- Work instructions
Please copy out the records that follow exactly as they stand.

(Stored data entries)
-- ==== Sys2Proof/Syntax.lean ====
section
/-! DEFINITION. The instructions: one constructor for every row of spec/opcode_table.json. A row with encoding bits is an
instruction word (R53, R64), a dictionary parcel (R60) or a literal-class word (R63); a row without bits is a step that
the text gives to an agent of the package other than a thread's issue, and its operands name that agent. -/

namespace Sys2Proof

/-- Coherence policy of an access (R59). -/
inductive Policy where
  | self | inv | own | thru
  deriving DecidableEq, Repr

/-- Width code of a load (R59): B, H, W, D, and the sign-extending BS, HS, WS. -/
inductive LoadWidth where
  | u8 | u16 | u32 | u64 | s8 | s16 | s32
  deriving DecidableEq, Repr

/-- Width code of a store (R59): B, H, W, D. -/
inductive StoreWidth where
  | u8 | u16 | u32 | u64
  deriving DecidableEq, Repr

/-- Condition of a branch (R59). -/
inductive Cond where
  | eq | ne | lt | ge | ltn | gen
  deriving DecidableEq, Repr

/-- Ordering of an atomic (R59). -/
inductive AtomicOrder where
  | rlx | acq | rel | ar
  deriving DecidableEq, Repr

/-- Scope of a fence (R130, R131). -/
inductive Scope where
  | core | cluster | die | package | domain
  deriving DecidableEq, Repr

/-- Kind of a FENCE (R130): 0 full, 1 acquire, 2 release. -/
inductive FenceKind where
  | full | acquire | release
  deriving DecidableEq, Repr

/-- Readout mode of MREAD (R240, R254). -/
inductive Readout where
  | f32 | bf | e4 | i32
  deriving DecidableEq, Repr

/-- A function whose bring-up raises one ready bit (R409): a core, a memory unit, a port's link or an engine unit. -/
inductive ReadyFn where
  | core (bit : Nat)
  | mem (bit : Nat)
  | link (bit : Nat)
  | eng (bit : Nat)
  deriving DecidableEq, Repr

/-- Operation of a load-store message (R392, OP 0 to 3). -/
inductive LinkOp where
  | load | store | atomic | put
  deriving DecidableEq, Repr

/-- A load-store request that arrives from another device of the domain: the header fields of R392 and the data. -/
structure LinkReq where
  op : LinkOp
  atop : BitVec 8
  src : BitVec 8
  dst : BitVec 8
  ctxid : BitVec 16
  who : BitVec 14
  va : BitVec 52
  len : Nat
  data : List Byte
  deriving DecidableEq, Repr

/-- An SPDM request that arrives at the hub die (R411). -/
structure SpdmReq where
  code : BitVec 8
  body : List Byte
  deriving DecidableEq, Repr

- Answer to this exercise
-- ==== Sys2Proof/Syntax.lean ====
section
/-! DEFINITION. The instructions: one constructor for every row of spec/opcode_table.json. A row with encoding bits is an
instruction word (R53, R64), a dictionary parcel (R60) or a literal-class word (R63); a row without bits is a step that
the text gives to an agent of the package other than a thread's issue, and its operands name that agent. -/

namespace Sys2Proof

/-- Coherence policy of an access (R59). -/
inductive Policy where
  | self | inv | own | thru
  deriving DecidableEq, Repr

/-- Width code of a load (R59): B, H, W, D, and the sign-extending BS, HS, WS. -/
inductive LoadWidth where
  | u8 | u16 | u32 | u64 | s8 | s16 | s32
  deriving DecidableEq, Repr

/-- Width code of a store (R59): B, H, W, D. -/
inductive StoreWidth where
  | u8 | u16 | u32 | u64
  deriving DecidableEq, Repr

/-- Condition of a branch (R59). -/
inductive Cond where
  | eq | ne | lt | ge | ltn | gen
  deriving DecidableEq, Repr

/-- Ordering of an atomic (R59). -/
inductive AtomicOrder where
  | rlx | acq | rel | ar
  deriving DecidableEq, Repr

/-- Scope of a fence (R130, R131). -/
inductive Scope where
  | core | cluster | die | package | domain
  deriving DecidableEq, Repr

/-- Kind of a FENCE (R130): 0 full, 1 acquire, 2 release. -/
inductive FenceKind where
  | full | acquire | release
  deriving DecidableEq, Repr

/-- Readout mode of MREAD (R240, R254). -/
inductive Readout where
  | f32 | bf | e4 | i32
  deriving DecidableEq, Repr

/-- A function whose bring-up raises one ready bit (R409): a core, a memory unit, a port's link or an engine unit. -/
inductive ReadyFn where
  | core (bit : Nat)
  | mem (bit : Nat)
  | link (bit : Nat)
  | eng (bit : Nat)
  deriving DecidableEq, Repr

/-- Operation of a load-store message (R392, OP 0 to 3). -/
inductive LinkOp where
  | load | store | atomic | put
  deriving DecidableEq, Repr

/-- A load-store request that arrives from another device of the domain: the header fields of R392 and the data. -/
structure LinkReq where
  op : LinkOp
  atop : BitVec 8
  src : BitVec 8
  dst : BitVec 8
  ctxid : BitVec 16
  who : BitVec 14
  va : BitVec 52
  len : Nat
  data : List Byte
  deriving DecidableEq, Repr

/-- An SPDM request that arrives at the hub die (R411). -/
structure SpdmReq where
  code : BitVec 8
  body : List Byte
  deriving DecidableEq, Repr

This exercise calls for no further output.